Wednesday, November 18, 2015

Evidence of Subduction During the NeoArchean

Petrogenesis of intermediate volcanic assemblages from the Shebandowan greenstone belt, Superior Province: Evidence for subduction during the Neoarchean




Research on the petrogenesis of andesites and their implications for geodynamic setting are an important facet to understanding controversial tectonic processes during the Archean. The genesis of Archean intermediate volcanic rocks and their relationship to mantle- and crust-derived melts can either support subduction-dominated tectonic processes or plume-crust interactions. This study describes the lithogeochemistry and Nd-isotopic composition of intermediate volcanic assemblages in the Shebandowan greenstone belt of the Wawa-Abitibi terrane that were deposited prior to deformation and tectonic assembly of the Superior Province. The intermediate rocks of the Shebandowan greenstone belt are unique in that they are voluminous, are relatively weakly deformed and are low metamorphic grade, and contain significant amounts of magnesian andesites and adakites.

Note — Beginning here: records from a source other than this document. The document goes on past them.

-- ==== Sys2Proof/Laws/Engine.lean ====
section
/-! SUPPORT. How an event changes the engine and the port between a take-up and the end of its order: internal entries
join the routine list, and reports may be emitted. -/

namespace Sys2Proof.Machine

/-- An engine whose routine list has only gained internal entries. -/
def Engine.Grows (e f : Engine) : Prop :=
  ∃ l : List Entry, (∀ x ∈ l, x.isInternal = true) ∧ f = { e with routine := e.routine ++ l }

theorem Engine.Grows.refl (e : Engine) : e.Grows e := ⟨[], by simp, by simp⟩

theorem Engine.Grows.trans {e f g : Engine} (h : e.Grows f) (k : f.Grows g) : e.Grows g := by
  obtain ⟨l, h1, rfl⟩ := h
  obtain ⟨m, k1, rfl⟩ := k
  refine ⟨l ++ m, fun x hx => ?_, by simp⟩
  rcases List.mem_append.1 hx with h | h
  · exact h1 x h
  · exact k1 x h

theorem State.upkeepEntries_internal (s : State) (l : List (Fin 8)) : ∀ e ∈ s.upkeepEntries l, e.isInternal = true := by
  intro e he
  unfold State.upkeepEntries at he
  obtain ⟨b, -, rfl⟩ := List.mem_map.1 he
  rfl

theorem State.grows_queueUpkeep (s : State) (l : List (Fin 8)) : s.engine.Grows (s.queueUpkeep l).engine :=
  ⟨_, s.upkeepEntries_internal l, rfl⟩

theorem State.grows_recheck (s : State) (l : List (Fin 8)) : s.engine.Grows (s.recheck l).engine :=
  ⟨_, State.upkeepEntries_internal _ l, rfl⟩

theorem foldl_set_get (f : Fin 8 → List Spare) (l : List (Fin 8)) (v : Vector (List Spare) 8) (b : Fin 8) :
    (l.foldl (fun v (c : Fin 8) => v.set c (f c)) v)[b] = if b ∈ l then f b else v[b] := by
  induction l generalizing v with
  | nil => simp
  | cons c t ih =>
    rw [List.foldl_cons, ih]
    by_cases hb : b ∈ t
    · simp [hb]
    · by_cases e : c = b
      · subst e; simp
      · have : c.val ≠ b.val := fun h => e (Fin.ext h)
        have : b ≠ c := fun h => e h.symm
        simp [*]

/-- What a recheck leaves in each list (R86). -/
theorem State.recheck_get (s : State) (l : List (Fin 8)) (b : Fin 8) :
    (s.recheck l).spares[b] = if b ∈ l then s.rechecked b else s.spares[b] := by
  rw [State.recheck_spares]
  exact foldl_set_get _ _ _ _

theorem mem_allStages (b : Fin 8) : b ∈ allStages := by revert b; decide

/-- A recheck reads the site model, the channels and the census, and the list. -/
theorem State.keepSpares_congr {s t : State} (h : ∀ b r f, s.sparePasses b r f = t.sparePasses b r f)
    (hs : s.site = t.site) (b : Fin 8) (r : StageRecord) (kept l : List Spare) :
    s.keepSpares b r kept l = t.keepSpares b r kept l := by
  induction l generalizing kept with
  | nil => rfl
  | cons x u ih =>
    unfold State.keepSpares
    rw [h, hs, ih, ih]

theorem State.rechecked_congr {s t : State} (h : ∀ b r f, s.sparePasses b r f = t.sparePasses b r f)
    (hs : s.site = t.site) (hl : s.spares = t.spares) (b : Fin 8) : s.rechecked b = t.rechecked b := by
  unfold State.rechecked
  rw [hs, hl]
  split
  · rfl
  · exact State.keepSpares_congr h hs b _ _ _

/-- Steps 2 to 5 of the plan-change path recheck every list (R21, R86). -/
theorem State.rechecksAll_settle (s : State) : s.rechecksAll s.settle := by
  intro b
  have h : s.settle.spares[b] = s.rechecked b := by
    have := s.recheck_get allStages b
    rw [if_pos (mem_allStages b)] at this
    exact this
  rw [h, if_pos rfl]
  exact State.rechecked_congr (s := s) (t := { s.settle with spares := s.spares }) (fun _ _ _ => rfl) rfl rfl b

theorem State.grows_settle (s : State) : s.engine.Grows s.settle.engine := s.grows_recheck allStages

theorem State.grows_added (s : State) (x : Transmitter) : s.engine.Grows (s.added x).engine := by
  unfold State.added
  split
  · dsimp only
    split <;> exact State.grows_settle _
  · exact s.grows_settle
  · exact s.grows_settle

theorem State.grows_removed (s : State) (x : Transmitter) : s.engine.Grows (s.removed x).engine := by
  unfold State.removed
  split <;> exact State.grows_settle _

theorem State.grows_addPrimary (s : State) (c : Fin 256) (r : ChannelRecord) (h : Hold) (f : Nat) :
    s.engine.Grows (s.addPrimary c r h f).engine :=
  State.grows_added { s with plan := s.plan.setHold c h } (r.transmitter c false f)

theorem State.grows_removeStep (s : State) (c : Fin 256) (r : ChannelRecord) (h : Hold) (k : Bool) (f : Nat) :
    s.engine.Grows (s.removeStep c r h k f).engine :=
  State.grows_removed { s with plan := s.plan.setHold c h } (r.transmitter c k f)

theorem State.grows_vacate (s : State) (c : Fin 256) (r : ChannelRecord) : s.engine.Grows (s.vacate c r).engine := by
  unfold State.vacate
  split
  · exact s.grows_removeStep _ _ _ _ _
  · exact .refl _

theorem Engine.joined_internal (e f : Engine) : ∀ x ∈ e.joined f, x.isInternal = true := by
  intro x hx
  unfold Engine.joined at hx
  obtain ⟨b, -, rfl⟩ := List.mem_map.1 hx
  rfl

theorem Engine.mem_joined (e f : Engine) (b : Fin 8) :
    Entry.upkeep b ∈ e.joined f ↔ Entry.upkeep b ∉ e.routine ∧ Entry.upkeep b ∈ f.routine := by
  simp [Engine.joined, mem_allStages]

/-- Putting the entries of an event in order leaves them internal and behind those that waited (R88). -/
theorem State.grows_inStageOrder {s t : State} (k : s.engine.Grows t.engine) :
    s.engine.Grows (s.inStageOrder t).engine := by
  obtain ⟨l, -, h⟩ := k
  refine ⟨_, s.engine.joined_internal t.engine, ?_⟩
  rw [State.inStageOrder_engine, h]

theorem State.grows_replace (s : State) (c : Fin 256) (r : ChannelRecord) (f : Nat) (only : Bool) :
    s.engine.Grows (s.replace c r f only).1.engine := by
  unfold State.replace
  dsimp only
  split
  · refine State.grows_inStageOrder ((s.grows_vacate c r).trans ?_)
    unfold State.applyFound
    refine Engine.Grows.trans ?_ (State.grows_addPrimary _ _ _ _ _)
    split
    · exact State.grows_queueUpkeep _ _
    · exact .refl _
  · refine State.grows_inStageOrder ((s.grows_vacate c r).trans ?_)
    unfold State.restore
    split
    · exact State.grows_addPrimary _ _ _ _ _
    · exact .refl _

theorem State.grows_queueRebuild (s : State) : s.engine.Grows s.queueRebuild.engine := by
  unfold State.queueRebuild
  split
  · exact .refl _
  · exact ⟨[.rebuild], by simp [Entry.isInternal], rfl⟩

/-- The engine at the end of an order, from the engine its event has reached. -/
theorem State.leaves_of {s x t : State} {u : Bool} (time : s.sameTime t) (k : (s.engine.begin u).Grows x.engine)
    (e : t.engine = x.engine.release) : ∃ l : List Entry, (∀ y ∈ l, y.isInternal = true) ∧ s.leaves t u l := by
  obtain ⟨l, h1, h2⟩ := k
  refine ⟨l, h1, time, ?_⟩
  rw [e, h2]
  unfold Engine.after Engine.release
  cases (s.engine.begin u).urgentContext <;> rfl

/-- What the middle of an event leaves alone when it may change the site model, the census and the spares. -/
structure State.Steps (a b : State) : Prop where
  plan : b.plan = a.plan
  port : a.port.Keeps b.port
  reports : a.port.Reports b.port
  now : b.now = a.now
  pending : b.pending = a.pending
  grows : a.engine.Grows b.engine

theorem State.Steps.refl (a : State) : a.Steps a :=
  ⟨rfl, Port.Keeps.refl _, Port.Reports.refl _, rfl, rfl, Engine.Grows.refl _⟩

theorem State.Steps.trans {a b c : State} (h : a.Steps b) (k : b.Steps c) : a.Steps c :=
  ⟨k.plan.trans h.plan, h.port.trans k.port, Port.Reports.trans h.port h.reports k.reports, k.now.trans h.now,
    k.pending.trans h.pending, h.grows.trans k.grows⟩

theorem State.Keeps.steps {a b : State} (k : a.Keeps b) (p : b.plan = a.plan) (g : a.engine.Grows b.engine) :
    a.Steps b := ⟨p, k.port, k.reports, k.now, k.pending, g⟩

end Sys2Proof.Machine
end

The major and trace element geochemistry of the intermediate assemblages share many of the geochemical characteristics of modern volcanic and continental arcs. These features include enriched Th/Nb and Th/La ratios, steeply dipping rare earth patterns, and pronounced negative Ti and Nb anomalies on primitive mantle-normalized diagrams. Additionally, these rocks also contain distinct positive Pb and Cs anomalies without evidence of major mobility of these elements during secondary processes. Neodymium isotopic analyses indicate the interaction with older crust and show good correlations with evolved Nd-isotopic values with other crustal contamination proxies such as Th/Ce and Ti/Sc ratios. Modelling mixing and assimilation-fractional crystallization interactions between plume-derived and crustal melts reveal that plume-crust interactions cannot explain the compositional array obtained from the intermediate rocks in the Shebandowan greenstone belt.

A compilation of U-Pb geochronology for the Shebandowan greenstone belt reveals that tholeiitic/komatiite dominated strata are slightly older than the intermediate-dominated strata. Given that these domains are structurally separated, it is very likely that the Shebandowan greenstone belt was formed in two different geodynamic settings. These different geodynamic settings have important implications for the metallogeny of the belt and explain the relative enrichment of Au and Ni-Cu mineralization in the Shebandowan greenstone belt relative to other ca. 2720 Ma assemblages in the Wawa-Abitibi terrane.